Work to complete
Begin at the top of the records and copy each line exactly. The line containing "written out from" is the last one to include.

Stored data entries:
-------
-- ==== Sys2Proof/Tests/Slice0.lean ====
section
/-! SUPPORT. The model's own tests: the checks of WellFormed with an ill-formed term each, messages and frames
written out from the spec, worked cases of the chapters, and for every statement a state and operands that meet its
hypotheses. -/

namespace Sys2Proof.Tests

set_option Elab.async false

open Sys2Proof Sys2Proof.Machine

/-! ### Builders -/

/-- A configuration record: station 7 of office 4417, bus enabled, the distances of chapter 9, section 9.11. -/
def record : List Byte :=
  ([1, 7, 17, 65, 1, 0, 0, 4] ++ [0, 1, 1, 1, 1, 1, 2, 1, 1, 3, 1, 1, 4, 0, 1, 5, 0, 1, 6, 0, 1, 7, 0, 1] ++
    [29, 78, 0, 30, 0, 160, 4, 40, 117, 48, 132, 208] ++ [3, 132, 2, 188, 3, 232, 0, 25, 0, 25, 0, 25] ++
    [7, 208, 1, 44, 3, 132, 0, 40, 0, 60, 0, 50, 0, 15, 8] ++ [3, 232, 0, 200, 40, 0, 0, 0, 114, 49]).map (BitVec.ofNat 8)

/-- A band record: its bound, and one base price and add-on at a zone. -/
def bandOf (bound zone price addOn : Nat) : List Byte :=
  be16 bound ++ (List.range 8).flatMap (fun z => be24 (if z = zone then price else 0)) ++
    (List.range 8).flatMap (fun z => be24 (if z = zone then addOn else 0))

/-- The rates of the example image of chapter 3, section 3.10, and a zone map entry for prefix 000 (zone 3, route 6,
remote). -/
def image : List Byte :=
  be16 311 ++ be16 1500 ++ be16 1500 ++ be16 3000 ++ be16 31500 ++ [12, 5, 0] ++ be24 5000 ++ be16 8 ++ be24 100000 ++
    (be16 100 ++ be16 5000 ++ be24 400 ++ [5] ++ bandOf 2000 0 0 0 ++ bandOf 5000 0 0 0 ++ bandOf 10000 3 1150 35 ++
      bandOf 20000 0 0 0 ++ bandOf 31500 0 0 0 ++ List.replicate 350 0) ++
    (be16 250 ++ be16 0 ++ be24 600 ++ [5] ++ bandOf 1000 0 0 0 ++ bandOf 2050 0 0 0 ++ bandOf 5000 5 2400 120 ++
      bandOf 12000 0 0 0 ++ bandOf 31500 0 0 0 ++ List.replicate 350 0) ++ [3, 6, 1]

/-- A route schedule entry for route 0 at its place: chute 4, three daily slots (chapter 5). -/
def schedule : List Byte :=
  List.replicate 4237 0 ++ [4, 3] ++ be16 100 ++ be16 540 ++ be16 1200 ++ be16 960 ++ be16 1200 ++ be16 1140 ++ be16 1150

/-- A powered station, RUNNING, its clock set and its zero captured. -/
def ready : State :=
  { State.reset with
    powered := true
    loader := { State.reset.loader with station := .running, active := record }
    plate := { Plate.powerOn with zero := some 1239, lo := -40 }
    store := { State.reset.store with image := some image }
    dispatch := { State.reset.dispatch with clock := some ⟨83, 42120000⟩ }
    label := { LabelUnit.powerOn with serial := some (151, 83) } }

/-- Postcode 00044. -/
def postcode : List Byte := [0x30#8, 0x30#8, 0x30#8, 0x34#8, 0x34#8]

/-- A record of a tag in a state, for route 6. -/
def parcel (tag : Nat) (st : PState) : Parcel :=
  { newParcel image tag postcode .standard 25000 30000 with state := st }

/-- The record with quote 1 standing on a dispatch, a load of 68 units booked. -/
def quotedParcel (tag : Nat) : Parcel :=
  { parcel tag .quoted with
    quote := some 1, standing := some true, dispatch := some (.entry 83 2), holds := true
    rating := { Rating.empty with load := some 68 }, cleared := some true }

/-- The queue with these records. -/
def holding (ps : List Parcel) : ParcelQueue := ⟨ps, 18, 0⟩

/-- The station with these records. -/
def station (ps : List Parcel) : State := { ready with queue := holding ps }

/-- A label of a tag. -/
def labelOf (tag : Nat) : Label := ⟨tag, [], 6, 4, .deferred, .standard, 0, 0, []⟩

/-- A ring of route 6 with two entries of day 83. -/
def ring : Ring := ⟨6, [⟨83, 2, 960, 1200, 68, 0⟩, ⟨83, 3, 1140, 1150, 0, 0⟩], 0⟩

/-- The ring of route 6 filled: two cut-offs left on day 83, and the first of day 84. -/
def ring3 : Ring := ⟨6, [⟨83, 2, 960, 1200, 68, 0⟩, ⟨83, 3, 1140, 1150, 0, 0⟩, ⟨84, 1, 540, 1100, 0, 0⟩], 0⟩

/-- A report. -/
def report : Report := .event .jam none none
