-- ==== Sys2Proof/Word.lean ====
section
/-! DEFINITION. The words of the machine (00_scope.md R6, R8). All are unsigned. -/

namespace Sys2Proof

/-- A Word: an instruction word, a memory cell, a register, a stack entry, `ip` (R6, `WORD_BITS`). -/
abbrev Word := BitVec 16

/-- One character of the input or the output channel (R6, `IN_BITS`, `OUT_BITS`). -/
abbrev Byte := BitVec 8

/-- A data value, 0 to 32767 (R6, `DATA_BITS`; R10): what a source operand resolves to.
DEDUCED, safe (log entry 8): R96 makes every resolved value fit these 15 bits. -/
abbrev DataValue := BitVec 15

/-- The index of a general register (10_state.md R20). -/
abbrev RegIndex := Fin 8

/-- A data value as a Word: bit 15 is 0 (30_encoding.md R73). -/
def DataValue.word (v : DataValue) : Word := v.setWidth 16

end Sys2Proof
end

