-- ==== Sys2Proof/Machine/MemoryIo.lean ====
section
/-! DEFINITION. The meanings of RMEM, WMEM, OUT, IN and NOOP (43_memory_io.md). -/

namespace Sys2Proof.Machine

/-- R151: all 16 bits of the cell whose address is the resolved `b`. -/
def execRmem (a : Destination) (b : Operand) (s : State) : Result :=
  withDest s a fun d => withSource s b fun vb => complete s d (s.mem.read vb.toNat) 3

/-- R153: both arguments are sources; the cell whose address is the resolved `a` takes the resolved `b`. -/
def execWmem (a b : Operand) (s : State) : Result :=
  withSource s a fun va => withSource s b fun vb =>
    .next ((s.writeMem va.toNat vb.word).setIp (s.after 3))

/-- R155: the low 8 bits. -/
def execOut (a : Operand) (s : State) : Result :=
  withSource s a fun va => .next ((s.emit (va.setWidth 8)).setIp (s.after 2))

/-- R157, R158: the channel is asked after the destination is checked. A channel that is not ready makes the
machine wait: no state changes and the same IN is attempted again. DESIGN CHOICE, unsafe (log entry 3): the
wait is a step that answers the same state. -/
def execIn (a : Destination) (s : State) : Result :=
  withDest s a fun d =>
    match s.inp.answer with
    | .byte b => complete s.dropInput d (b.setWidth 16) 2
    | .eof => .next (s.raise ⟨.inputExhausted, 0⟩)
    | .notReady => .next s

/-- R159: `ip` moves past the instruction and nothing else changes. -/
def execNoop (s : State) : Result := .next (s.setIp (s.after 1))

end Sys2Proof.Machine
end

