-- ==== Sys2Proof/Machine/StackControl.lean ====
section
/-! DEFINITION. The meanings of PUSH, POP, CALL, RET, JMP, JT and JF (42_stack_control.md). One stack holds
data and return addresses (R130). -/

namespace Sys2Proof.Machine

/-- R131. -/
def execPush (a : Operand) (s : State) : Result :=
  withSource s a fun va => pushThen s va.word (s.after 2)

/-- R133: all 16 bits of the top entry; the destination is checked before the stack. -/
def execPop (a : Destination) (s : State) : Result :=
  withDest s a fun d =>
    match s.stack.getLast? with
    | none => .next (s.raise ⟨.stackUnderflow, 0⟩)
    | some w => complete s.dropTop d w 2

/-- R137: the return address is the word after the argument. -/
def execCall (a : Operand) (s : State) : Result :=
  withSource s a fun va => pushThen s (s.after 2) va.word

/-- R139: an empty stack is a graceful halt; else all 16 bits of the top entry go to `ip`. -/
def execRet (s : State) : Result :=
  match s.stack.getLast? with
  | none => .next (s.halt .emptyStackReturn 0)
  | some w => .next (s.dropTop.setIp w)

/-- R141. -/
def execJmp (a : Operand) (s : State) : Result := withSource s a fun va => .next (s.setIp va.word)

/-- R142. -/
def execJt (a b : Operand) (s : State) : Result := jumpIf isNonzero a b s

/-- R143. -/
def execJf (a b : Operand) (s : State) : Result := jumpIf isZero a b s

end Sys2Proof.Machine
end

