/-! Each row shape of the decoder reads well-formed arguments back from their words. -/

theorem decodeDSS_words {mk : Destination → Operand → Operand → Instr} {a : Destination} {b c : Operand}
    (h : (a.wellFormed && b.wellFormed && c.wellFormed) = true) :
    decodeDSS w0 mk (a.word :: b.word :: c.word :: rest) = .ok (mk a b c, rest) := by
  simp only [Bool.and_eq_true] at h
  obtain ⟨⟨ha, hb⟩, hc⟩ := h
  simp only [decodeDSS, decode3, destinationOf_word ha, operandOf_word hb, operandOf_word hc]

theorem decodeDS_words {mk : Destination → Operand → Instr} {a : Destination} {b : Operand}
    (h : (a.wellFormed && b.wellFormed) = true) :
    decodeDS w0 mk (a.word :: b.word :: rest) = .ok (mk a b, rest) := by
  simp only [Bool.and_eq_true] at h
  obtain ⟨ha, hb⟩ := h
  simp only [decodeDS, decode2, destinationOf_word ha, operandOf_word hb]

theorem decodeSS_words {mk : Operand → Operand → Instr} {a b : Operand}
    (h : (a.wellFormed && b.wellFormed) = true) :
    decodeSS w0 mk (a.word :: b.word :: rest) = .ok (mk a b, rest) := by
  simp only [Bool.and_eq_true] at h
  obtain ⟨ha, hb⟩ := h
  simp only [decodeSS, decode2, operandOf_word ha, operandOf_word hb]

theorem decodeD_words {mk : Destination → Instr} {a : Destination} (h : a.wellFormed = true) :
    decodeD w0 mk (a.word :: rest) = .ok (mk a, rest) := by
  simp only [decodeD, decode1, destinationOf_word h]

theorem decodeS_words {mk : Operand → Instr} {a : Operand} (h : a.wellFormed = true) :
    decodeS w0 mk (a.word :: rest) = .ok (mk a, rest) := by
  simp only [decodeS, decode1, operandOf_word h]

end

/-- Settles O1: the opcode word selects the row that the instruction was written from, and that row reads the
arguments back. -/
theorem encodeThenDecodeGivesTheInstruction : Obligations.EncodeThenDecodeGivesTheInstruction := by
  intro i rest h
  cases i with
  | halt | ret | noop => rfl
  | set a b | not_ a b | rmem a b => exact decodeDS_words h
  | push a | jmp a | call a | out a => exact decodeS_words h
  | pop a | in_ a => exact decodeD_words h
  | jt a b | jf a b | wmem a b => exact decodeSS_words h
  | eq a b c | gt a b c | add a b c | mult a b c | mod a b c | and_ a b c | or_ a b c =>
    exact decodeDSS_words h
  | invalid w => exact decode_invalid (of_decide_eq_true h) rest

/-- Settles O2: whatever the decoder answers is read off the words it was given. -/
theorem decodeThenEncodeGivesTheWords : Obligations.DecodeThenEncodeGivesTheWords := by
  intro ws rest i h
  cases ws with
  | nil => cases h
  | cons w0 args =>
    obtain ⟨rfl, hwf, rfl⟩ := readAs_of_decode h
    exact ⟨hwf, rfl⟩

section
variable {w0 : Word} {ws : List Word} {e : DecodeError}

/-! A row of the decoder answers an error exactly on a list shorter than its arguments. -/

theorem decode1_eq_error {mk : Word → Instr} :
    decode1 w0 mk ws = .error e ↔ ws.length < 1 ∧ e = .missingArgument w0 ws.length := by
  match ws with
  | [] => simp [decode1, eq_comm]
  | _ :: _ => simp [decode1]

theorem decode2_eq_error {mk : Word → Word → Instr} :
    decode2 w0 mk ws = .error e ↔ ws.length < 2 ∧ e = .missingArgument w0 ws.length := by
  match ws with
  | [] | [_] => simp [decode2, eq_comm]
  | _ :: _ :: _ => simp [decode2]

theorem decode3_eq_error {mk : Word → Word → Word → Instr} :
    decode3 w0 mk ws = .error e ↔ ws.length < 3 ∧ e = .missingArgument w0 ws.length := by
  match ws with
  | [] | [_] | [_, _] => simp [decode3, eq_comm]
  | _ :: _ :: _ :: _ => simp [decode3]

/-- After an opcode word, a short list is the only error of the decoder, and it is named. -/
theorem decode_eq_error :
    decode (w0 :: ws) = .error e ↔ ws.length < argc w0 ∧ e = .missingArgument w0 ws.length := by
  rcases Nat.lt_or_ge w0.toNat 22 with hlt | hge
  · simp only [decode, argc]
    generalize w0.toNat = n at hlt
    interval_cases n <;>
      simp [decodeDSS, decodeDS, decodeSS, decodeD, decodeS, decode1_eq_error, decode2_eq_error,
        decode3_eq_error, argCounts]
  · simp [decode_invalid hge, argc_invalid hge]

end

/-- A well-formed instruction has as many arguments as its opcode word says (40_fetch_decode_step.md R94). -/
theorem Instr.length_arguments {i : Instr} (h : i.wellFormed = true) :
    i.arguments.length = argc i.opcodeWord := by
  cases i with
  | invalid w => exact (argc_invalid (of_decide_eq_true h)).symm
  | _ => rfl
-------
Exercise solution
-- ==== Sys2Proof/Tests/Slice0.lean ====
section
/-! SUPPORT. The model's own tests: the checks of WellFormed with an ill-formed term each, messages and frames
written out from the spec, worked cases of the chapters, and for every statement a state and operands that meet its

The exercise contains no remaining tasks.